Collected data
<<<<

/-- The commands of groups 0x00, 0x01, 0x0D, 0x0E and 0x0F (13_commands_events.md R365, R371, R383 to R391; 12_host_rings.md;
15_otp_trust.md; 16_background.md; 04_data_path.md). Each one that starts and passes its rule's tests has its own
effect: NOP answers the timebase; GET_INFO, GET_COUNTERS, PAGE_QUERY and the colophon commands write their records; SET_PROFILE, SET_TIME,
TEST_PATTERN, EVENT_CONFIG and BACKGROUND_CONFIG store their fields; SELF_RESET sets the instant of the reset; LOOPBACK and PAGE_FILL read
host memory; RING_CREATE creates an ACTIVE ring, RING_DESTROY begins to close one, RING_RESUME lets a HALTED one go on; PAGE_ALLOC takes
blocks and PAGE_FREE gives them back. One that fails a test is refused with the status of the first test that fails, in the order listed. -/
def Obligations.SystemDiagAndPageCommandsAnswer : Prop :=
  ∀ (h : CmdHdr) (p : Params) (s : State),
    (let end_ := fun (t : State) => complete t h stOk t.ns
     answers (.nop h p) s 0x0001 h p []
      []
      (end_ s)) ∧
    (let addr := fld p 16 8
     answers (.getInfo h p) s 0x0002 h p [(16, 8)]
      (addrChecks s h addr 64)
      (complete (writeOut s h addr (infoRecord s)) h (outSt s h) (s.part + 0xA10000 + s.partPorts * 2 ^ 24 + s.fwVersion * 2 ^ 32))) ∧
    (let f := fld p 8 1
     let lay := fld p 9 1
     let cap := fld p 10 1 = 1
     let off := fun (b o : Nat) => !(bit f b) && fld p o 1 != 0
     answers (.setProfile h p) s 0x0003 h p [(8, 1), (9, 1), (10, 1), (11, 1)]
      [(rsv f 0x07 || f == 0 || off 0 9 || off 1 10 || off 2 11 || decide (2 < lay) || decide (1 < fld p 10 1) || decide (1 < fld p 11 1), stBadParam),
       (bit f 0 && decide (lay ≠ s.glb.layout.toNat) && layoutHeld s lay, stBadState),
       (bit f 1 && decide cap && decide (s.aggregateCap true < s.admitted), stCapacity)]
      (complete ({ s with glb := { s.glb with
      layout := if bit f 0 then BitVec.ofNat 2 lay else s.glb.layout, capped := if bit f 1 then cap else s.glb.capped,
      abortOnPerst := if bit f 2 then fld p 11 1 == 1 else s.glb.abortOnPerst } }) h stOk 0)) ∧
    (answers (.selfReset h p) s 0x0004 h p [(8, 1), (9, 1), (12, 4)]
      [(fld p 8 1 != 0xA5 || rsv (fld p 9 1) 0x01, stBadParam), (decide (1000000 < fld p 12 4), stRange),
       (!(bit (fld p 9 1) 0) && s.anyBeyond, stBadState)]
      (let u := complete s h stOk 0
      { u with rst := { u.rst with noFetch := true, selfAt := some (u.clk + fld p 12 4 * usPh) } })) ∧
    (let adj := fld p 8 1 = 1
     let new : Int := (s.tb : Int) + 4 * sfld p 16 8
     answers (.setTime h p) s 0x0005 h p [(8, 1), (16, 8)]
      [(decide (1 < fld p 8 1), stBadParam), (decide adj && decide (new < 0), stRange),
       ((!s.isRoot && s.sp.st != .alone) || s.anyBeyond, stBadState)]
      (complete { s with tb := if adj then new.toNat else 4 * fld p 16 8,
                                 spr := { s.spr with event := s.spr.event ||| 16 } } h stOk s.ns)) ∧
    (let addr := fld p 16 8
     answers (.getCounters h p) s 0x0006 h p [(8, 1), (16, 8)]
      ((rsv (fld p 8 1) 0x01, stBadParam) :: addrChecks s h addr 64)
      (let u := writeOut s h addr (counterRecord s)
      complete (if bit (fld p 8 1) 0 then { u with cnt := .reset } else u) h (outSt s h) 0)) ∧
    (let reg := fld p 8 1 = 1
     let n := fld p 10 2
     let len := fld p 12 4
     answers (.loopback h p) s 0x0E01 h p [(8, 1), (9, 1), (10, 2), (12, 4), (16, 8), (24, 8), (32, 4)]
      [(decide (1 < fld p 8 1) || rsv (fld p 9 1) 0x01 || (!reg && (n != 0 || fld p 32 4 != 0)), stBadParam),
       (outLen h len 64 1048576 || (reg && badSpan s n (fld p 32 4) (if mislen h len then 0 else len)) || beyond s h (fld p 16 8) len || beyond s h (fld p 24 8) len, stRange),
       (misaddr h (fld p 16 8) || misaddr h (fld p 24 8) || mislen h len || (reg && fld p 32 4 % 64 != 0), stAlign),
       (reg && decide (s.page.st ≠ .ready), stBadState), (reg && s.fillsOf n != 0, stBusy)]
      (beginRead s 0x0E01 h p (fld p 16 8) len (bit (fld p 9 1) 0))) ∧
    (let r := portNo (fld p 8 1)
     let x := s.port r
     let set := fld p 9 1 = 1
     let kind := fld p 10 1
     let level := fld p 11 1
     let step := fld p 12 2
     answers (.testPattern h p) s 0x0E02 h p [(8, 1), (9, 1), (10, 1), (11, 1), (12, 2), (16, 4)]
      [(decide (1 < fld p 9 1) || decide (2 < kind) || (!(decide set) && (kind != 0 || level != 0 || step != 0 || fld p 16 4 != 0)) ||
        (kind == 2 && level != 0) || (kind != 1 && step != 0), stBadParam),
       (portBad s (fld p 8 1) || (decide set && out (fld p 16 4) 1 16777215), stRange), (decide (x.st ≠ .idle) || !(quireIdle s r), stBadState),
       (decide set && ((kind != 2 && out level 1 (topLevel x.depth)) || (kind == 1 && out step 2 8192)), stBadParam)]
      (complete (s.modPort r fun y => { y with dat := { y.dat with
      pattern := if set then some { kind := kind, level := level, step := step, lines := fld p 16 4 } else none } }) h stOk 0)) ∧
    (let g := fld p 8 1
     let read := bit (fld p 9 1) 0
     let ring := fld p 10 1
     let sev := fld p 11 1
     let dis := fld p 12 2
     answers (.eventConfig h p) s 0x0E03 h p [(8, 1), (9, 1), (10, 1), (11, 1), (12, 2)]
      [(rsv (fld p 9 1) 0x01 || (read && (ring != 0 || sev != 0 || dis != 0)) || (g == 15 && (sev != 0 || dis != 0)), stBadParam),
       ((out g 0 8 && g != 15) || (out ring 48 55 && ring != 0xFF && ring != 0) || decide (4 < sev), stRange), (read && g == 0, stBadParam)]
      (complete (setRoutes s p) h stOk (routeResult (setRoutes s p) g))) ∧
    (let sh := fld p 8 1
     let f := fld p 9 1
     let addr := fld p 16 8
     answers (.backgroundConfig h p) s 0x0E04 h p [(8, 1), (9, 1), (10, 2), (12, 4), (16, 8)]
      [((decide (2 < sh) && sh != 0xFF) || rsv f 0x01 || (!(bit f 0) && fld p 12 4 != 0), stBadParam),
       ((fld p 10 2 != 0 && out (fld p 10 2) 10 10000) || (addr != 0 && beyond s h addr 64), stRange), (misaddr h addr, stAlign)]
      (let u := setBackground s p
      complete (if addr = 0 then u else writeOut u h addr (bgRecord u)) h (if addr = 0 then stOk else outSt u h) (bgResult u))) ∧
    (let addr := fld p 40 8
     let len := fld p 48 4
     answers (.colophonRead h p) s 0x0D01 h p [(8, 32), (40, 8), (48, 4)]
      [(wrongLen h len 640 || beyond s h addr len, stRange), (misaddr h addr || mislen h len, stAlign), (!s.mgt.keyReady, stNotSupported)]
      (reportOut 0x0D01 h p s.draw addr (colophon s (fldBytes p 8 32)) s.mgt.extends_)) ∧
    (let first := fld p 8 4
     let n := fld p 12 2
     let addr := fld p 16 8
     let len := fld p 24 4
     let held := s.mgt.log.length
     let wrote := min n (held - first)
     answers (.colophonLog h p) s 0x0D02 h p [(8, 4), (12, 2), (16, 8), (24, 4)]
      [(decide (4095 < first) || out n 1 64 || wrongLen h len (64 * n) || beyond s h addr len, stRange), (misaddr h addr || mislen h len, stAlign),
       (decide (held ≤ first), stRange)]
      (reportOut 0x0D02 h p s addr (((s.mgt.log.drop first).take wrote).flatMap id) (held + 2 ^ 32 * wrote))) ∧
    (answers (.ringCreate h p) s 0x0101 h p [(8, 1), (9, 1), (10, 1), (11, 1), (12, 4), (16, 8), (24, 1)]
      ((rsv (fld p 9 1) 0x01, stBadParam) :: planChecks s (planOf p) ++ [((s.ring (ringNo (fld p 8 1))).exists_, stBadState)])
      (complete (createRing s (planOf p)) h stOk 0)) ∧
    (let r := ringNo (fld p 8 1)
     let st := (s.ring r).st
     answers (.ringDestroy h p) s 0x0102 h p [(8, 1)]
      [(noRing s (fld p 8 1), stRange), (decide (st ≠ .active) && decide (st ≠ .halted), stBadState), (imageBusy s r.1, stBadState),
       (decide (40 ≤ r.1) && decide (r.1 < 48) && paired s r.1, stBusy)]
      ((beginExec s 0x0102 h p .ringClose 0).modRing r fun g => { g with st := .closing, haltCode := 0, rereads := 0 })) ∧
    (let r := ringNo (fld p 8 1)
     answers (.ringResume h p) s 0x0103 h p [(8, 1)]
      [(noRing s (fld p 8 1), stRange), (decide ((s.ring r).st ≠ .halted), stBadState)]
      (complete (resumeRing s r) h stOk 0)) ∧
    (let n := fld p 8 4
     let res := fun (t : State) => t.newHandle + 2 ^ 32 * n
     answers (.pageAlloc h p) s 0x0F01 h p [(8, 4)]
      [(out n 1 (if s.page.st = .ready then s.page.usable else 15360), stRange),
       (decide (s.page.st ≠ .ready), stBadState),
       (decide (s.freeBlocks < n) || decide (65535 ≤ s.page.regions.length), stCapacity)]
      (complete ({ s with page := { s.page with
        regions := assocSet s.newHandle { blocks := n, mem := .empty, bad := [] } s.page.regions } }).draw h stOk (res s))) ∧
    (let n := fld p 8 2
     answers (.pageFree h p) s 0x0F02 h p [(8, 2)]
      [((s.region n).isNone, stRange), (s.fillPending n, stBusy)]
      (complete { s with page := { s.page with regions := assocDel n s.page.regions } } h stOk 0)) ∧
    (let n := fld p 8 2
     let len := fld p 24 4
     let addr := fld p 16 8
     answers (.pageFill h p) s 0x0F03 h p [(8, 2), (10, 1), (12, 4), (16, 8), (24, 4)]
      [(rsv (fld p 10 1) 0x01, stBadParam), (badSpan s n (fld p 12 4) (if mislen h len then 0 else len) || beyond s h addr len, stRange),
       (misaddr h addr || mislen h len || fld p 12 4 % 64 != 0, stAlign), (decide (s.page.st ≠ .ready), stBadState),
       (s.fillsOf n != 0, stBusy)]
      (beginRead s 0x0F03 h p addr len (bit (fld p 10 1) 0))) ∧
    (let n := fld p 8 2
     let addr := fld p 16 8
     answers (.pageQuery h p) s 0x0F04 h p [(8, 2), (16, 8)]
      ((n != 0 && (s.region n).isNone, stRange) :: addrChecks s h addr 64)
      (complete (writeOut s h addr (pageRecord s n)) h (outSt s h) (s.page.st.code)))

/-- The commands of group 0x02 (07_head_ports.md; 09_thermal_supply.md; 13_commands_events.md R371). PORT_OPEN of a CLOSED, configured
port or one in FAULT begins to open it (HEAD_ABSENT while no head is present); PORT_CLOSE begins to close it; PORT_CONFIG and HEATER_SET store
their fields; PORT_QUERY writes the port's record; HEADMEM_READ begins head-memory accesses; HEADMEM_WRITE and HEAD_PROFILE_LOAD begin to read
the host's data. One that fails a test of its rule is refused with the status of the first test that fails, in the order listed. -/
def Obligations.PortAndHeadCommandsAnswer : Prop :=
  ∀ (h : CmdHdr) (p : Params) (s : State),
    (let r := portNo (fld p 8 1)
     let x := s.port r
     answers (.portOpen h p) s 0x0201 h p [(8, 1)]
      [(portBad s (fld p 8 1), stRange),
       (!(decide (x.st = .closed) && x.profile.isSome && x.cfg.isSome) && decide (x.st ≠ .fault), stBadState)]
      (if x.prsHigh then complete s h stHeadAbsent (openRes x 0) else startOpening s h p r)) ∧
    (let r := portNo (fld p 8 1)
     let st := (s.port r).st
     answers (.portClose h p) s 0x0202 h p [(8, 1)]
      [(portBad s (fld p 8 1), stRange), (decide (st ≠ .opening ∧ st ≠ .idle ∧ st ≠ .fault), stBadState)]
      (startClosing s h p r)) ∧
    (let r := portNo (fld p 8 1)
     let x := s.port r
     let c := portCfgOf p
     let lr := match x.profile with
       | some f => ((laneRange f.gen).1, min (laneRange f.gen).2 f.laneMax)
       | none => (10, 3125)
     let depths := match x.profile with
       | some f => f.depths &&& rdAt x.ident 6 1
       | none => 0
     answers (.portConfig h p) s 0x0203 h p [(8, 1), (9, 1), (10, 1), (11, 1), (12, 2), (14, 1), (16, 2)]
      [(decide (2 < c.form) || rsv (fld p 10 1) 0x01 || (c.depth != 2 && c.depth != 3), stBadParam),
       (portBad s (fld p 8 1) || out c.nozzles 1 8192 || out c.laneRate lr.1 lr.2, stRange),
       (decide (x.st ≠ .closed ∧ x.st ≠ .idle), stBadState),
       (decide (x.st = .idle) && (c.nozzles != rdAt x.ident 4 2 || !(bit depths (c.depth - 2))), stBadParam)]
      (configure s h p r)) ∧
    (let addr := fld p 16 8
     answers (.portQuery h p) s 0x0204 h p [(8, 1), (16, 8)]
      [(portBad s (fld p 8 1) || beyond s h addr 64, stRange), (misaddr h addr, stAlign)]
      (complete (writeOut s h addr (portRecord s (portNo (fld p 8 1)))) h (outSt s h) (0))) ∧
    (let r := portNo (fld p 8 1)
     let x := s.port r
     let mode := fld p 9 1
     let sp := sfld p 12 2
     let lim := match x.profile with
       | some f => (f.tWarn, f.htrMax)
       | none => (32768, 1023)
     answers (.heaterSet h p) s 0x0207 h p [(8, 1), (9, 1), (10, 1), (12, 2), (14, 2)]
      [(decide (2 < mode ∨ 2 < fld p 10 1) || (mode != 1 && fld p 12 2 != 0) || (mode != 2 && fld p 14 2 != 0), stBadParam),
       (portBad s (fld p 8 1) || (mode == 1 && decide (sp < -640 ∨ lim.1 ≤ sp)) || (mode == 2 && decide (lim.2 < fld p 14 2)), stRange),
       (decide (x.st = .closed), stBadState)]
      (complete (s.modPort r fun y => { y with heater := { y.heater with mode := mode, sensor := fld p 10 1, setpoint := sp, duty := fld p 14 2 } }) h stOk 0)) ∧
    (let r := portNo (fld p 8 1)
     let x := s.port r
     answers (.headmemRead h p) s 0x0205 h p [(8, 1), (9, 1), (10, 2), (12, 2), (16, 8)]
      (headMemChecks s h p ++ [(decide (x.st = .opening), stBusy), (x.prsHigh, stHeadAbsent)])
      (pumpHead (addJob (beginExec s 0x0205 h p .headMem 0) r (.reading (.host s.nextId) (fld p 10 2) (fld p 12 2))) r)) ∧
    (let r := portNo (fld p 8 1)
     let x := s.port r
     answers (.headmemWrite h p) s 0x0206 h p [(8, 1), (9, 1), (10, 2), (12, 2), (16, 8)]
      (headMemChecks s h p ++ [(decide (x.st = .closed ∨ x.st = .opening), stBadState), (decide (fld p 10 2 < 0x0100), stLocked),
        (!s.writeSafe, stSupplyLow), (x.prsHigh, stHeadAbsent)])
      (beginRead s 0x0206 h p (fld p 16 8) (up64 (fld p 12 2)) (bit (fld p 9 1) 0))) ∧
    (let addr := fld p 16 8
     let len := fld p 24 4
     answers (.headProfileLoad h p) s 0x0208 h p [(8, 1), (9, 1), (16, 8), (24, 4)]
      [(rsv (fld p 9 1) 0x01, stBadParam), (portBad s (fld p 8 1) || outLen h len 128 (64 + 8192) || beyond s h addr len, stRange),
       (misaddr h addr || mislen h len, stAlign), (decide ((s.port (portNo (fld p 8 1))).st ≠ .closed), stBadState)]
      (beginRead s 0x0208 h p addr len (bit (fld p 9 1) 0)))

>>>>
<<<<

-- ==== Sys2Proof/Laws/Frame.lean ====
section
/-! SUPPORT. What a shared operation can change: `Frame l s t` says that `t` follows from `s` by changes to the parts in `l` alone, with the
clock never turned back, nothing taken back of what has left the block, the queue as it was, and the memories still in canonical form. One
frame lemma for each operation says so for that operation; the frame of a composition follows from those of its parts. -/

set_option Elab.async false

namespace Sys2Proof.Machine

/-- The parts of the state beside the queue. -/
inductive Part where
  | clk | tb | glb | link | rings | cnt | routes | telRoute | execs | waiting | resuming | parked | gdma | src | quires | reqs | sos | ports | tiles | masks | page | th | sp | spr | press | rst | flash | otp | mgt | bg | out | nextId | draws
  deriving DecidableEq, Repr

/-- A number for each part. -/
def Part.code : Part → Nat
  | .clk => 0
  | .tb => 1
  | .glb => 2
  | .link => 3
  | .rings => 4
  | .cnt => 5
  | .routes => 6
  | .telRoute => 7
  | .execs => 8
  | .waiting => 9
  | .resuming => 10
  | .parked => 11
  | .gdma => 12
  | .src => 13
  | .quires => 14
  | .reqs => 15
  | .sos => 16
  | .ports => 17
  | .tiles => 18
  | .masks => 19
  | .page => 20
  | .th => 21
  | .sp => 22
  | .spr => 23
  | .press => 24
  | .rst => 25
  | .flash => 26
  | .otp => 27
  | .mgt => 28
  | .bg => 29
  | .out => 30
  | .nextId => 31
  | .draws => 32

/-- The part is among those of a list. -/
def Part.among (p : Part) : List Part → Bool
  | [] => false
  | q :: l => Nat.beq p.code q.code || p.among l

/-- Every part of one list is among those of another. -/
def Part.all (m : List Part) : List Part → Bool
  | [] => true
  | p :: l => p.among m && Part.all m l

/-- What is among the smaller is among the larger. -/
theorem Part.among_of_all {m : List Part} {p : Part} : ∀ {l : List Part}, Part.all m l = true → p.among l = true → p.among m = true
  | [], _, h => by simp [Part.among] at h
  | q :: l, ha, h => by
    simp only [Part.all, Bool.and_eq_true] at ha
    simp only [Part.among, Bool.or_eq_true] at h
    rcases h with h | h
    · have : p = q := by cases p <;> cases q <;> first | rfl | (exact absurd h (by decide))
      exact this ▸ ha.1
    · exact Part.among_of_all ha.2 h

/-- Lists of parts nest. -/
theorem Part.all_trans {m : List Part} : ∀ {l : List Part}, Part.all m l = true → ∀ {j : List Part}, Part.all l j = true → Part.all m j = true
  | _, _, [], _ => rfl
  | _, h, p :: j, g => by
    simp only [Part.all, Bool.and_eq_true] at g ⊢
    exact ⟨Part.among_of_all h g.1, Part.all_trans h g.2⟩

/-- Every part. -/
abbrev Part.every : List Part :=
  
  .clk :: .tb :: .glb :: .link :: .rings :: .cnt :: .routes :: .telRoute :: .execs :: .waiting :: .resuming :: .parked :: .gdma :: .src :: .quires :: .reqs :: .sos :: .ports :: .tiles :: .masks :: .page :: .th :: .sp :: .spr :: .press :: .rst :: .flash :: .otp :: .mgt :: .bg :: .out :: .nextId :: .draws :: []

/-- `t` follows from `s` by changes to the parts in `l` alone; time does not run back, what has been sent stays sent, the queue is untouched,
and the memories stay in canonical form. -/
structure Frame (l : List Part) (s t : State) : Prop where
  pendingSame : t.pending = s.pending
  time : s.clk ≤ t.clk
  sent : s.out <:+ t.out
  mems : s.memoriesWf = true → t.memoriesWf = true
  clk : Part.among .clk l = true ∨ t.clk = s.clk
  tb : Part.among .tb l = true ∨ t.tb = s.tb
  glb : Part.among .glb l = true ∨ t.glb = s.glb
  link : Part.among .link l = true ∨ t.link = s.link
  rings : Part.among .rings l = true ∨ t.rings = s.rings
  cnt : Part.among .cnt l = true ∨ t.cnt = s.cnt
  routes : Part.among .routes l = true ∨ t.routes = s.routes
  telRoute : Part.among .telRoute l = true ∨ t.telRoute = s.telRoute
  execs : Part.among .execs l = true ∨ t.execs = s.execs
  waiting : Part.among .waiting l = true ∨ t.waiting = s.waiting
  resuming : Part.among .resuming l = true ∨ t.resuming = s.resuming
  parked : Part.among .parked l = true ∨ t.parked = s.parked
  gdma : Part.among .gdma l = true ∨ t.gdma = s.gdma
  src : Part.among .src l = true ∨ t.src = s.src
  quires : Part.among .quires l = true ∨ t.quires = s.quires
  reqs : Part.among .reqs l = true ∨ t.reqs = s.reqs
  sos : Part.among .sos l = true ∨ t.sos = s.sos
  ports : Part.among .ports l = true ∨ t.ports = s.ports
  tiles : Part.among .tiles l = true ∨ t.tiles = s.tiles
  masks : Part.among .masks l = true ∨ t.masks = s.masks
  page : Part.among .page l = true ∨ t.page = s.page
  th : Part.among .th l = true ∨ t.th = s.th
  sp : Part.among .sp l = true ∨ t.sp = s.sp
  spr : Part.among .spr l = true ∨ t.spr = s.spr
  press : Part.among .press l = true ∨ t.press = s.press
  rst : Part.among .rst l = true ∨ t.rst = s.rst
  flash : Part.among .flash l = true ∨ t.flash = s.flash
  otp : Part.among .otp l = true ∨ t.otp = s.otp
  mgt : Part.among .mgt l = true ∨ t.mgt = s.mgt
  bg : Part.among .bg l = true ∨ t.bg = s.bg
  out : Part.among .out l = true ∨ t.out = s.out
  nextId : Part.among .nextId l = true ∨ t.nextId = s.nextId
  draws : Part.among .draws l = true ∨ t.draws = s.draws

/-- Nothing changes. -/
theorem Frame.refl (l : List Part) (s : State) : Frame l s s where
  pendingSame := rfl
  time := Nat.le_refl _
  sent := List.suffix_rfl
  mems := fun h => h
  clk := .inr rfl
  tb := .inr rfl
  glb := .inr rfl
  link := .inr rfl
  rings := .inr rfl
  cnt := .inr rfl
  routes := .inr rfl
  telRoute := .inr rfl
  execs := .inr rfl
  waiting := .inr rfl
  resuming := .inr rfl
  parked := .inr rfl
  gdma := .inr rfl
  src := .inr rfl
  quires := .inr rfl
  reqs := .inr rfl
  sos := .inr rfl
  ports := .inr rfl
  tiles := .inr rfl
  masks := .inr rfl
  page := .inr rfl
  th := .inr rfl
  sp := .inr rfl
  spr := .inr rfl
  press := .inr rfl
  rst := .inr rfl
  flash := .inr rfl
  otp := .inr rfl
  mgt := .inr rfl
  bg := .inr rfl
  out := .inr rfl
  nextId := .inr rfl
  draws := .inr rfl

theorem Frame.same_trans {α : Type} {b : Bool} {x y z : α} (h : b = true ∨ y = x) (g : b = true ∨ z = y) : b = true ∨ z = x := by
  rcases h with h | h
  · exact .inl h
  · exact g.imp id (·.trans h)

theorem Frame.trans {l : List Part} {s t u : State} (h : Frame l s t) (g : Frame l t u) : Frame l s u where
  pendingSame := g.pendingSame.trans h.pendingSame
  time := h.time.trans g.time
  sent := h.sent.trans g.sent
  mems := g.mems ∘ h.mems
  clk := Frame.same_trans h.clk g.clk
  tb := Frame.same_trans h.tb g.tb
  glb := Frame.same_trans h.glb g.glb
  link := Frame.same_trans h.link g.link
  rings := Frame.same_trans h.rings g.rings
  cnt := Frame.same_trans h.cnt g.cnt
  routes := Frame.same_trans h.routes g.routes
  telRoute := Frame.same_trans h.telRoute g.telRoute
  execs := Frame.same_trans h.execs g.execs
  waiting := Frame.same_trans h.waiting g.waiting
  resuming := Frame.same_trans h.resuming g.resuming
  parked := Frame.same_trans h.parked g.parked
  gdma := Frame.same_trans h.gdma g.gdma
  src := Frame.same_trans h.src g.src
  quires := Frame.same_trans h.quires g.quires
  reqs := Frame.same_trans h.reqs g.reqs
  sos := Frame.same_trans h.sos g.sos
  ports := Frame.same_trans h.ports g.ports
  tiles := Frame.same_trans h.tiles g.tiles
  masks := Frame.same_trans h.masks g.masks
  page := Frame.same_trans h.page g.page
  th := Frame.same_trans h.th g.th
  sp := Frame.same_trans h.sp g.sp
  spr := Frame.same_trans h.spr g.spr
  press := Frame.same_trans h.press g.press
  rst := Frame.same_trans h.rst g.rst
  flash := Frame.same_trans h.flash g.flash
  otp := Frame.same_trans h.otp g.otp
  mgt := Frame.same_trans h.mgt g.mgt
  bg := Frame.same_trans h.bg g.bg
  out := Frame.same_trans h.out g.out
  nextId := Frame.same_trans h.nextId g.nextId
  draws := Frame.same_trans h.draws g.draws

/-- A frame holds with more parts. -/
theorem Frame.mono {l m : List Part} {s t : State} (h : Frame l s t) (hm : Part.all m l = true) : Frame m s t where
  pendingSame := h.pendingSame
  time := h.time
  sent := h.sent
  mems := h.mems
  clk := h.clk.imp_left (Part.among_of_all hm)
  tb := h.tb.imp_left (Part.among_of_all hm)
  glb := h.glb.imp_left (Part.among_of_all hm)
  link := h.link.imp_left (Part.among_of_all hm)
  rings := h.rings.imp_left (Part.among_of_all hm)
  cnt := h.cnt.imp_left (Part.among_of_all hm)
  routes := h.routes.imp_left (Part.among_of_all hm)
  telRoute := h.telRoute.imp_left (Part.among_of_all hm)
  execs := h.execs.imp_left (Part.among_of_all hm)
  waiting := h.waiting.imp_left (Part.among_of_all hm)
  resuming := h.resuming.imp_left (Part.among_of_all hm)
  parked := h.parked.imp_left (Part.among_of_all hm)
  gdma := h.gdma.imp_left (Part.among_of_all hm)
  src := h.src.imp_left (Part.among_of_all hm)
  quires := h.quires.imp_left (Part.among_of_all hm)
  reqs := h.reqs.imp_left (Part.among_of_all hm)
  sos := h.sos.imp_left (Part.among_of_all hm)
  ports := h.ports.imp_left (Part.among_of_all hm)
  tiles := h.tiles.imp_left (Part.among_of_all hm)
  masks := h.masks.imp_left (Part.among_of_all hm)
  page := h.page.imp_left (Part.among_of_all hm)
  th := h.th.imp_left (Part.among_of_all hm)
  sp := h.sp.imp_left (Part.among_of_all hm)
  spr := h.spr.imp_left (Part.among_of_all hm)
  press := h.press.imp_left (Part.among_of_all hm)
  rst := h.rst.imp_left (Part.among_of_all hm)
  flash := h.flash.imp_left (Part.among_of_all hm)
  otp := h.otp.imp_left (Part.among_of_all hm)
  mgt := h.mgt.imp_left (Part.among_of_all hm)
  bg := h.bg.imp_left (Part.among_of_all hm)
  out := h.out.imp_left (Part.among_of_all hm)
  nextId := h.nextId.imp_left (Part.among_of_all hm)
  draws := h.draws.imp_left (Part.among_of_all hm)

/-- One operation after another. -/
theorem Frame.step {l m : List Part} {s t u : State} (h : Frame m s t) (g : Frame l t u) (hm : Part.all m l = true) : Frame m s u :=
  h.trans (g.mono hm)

>>>>

Exercise details =
In the records above, each line with the string "toNat" should be copied.

Expected answer =
       (bit f 0 && decide (lay ≠ s.glb.layout.toNat) && layoutHeld s lay, stBadState),
      (complete { s with tb := if adj then new.toNat else 4 * fld p 16 8,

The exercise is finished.